Untitled Document

The Journal

Week 1	I went through all the related (and VERY INTERESTING) to our research material (some of the articles are :"Determining computational complexity from characteristic 'phase transitions'"by Monasson,Zecchina,KirkpatrickSelman,and Troyansky; "Computer Science can't get no satisfaction" by Brian Hayes; Experimental Results on the crossover point in random 3-SAT" by Crawford and Auton; etc) and did the overview and deep analyse of the written code. We decided to start from the testing of our program by applying 2-SAT problems (first of all it is just easier,and second - the results 2-SAT problems are well known -- so we can see if our program is correct or if it has to be modified. I designed some simple input file(test) that looked like this: 30 50 10000 40 50 10000 50 50 10000 60 50 10000 70 50 10000 The first column -- M(number of clauses), second-N(number of variables), third-# of randomly generated formulae. Alpha (M/N)= 0.6, 0.8, 1.0, 1.2, 1.4 respectively. I got some message("Memory fault") -- and I fixed a couple of mistakes( it was some mismatch with "malloc" and 'free")- I modified a code a little. Let's see what to do next...

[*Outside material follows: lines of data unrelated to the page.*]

/-- VNORM (R230): component 0 of a times its conjugate, an element of arity 1 whose group factor is G / c. -/
def mVnorm (o : VOp) (x : Strand) (s : State) : Res :=
  let w := s.width o.fmt.val
  let ar := o.ar.val
  let sz := s.size o.fmt.val ar
  if algAllowed s o.ar = false ∨ s.rndAllowed o.rnd.val = false then s.illegal
  else
    match s.opd o.d.val w sz, s.opd o.a.val sz sz with
    | some od, some oa =>
      match s.prep x (s.cap sz) [oa] (some od) [oa.want o.fmt.val ar] with
      | .error t => .stop t s
      | .ok p =>
        let alg := (vget p.v oa.base).alg
        match (if ar = 0 then some (⟨0, 0, []⟩ : Alg) else tableFor s alg ar) with
        | none => .stop (.trap cARITY 0 s.cur.word) s
        | some t =>
          let E := venv s x o.fmt.val o.rnd.val
          let qa := Source.group oa o.na
          let shape (outs : List (Option Nat)) : Nat → Shp :=
            if ar = 0 then shapeOf x p o.p (decide (E.mode = .sr)) .none false w od [qa] outs else fun _ => .gen
          let p := p.onScalar x od 0 (shape [])
          let l := runLanes x.vsx p.hi (x.active o.p) (fun e =>
            let a := qa.get x p.v e
            if ar = 0 then cMul E e a a 0 else algComp E t (2 ^ ar) w e a (conjElem E t.conj (2 ^ ar) w a) 0)
          commitV x p od o.fmt.val 0 alg x.vsx x.vl l (shape l.outs)
    | _, _ => s.illegal
def execVnorm (o : VOp) (s : State) : Out := vexec (mVnorm o) s

/-- VAREV (R231). -/
def mVarev (o : VOp) (x : Strand) (s : State) : Res :=
  if algAllowed s o.ar = false then s.illegal
  else
    vMove o.d o.a o.fmt.val o.ar.val [] false x.vl (fun v oa e =>
      if x.active o.p e then some ((Source.group oa o.na).get x v (x.vl - 1 - e)) else none) x s
def execVarev (o : VOp) (s : State) : Out := vexec (mVarev o) s

end Sys2Proof.Machine
end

Week 2	I looked at the "formula analyzing" part closely and found out that it had to be some more testings : if let's say we have (A) and (~A) both in single clauses (exactly as they appear here), we have to return 0(false) immidiatelly! - the formula can not ever be satisfied .This is like if we have ((True) AND (False)) formula-- it is always False! So, I wrote a function flaCheck -- that accepts a Formula itself, a chosen variable(literal), and its(literal) sign. In a program we have two "arrays" posatoms and negatoms. Posatoms stores the information in which clauses a certain(each) variable appears positively,negatoms-in which clauses it appears negatively. I am picking an array "opposite" to the sign of the chosen variable from the single clause--to check if we have another single clause that holds our variable with the opposite sign - for example negated (if "data" == 1 means the clause has only one literal) it returns 1 if the match was found //lit -is a chosen variable to process, sign - indicates in which form it is: //regular or negated (for example A or ~A) int flaCheck(FORMULA *f,int lit,int sign){ ....INTLIST temp; ...ILITER ili; ...int clauseind; ...int done=0; ...if(!sign) ......temp=ilCopy(f->posatoms[lit]); ...else .....temp=ilCopy(f->negatoms[lit]); ...ili=ilIterNew(temp); ...while(ilIterMore(ili) && !done){ .............clauseind=ilIterNext(&ili); .............if(f->clausedata[clauseind]->data == 1) ................done=1; ...} ...return done; }
Week 3	I inserted the previous function in the code. The results are much better now! They still need some correction, but they are much better! We also tried to get the same effect (as from the previous function) by making some changes to the existing code -- we decided that we should not have decremented the number of "clauses" (total) if we had some empty clause in the formula! Because we could have got a situation like -- the total number of clauses is 0 (so we have to return 1- the formula is satisfied), but we have some empty clauses among "deleted" ones (the formula should be False!). Therefore, we did not decrement the total number of clauses when some empty clause appeared, and got the same results! So, now we can use eather way in our program! But we still need to make some corrections to the code. I "created" a very simple formula with M=7 (number of clauses) and N=5(number of variables), and went through the program checking every single step of the formula processing. I concentrated on the "analyzing" stage. And now I am sure -- it is absolutely correct.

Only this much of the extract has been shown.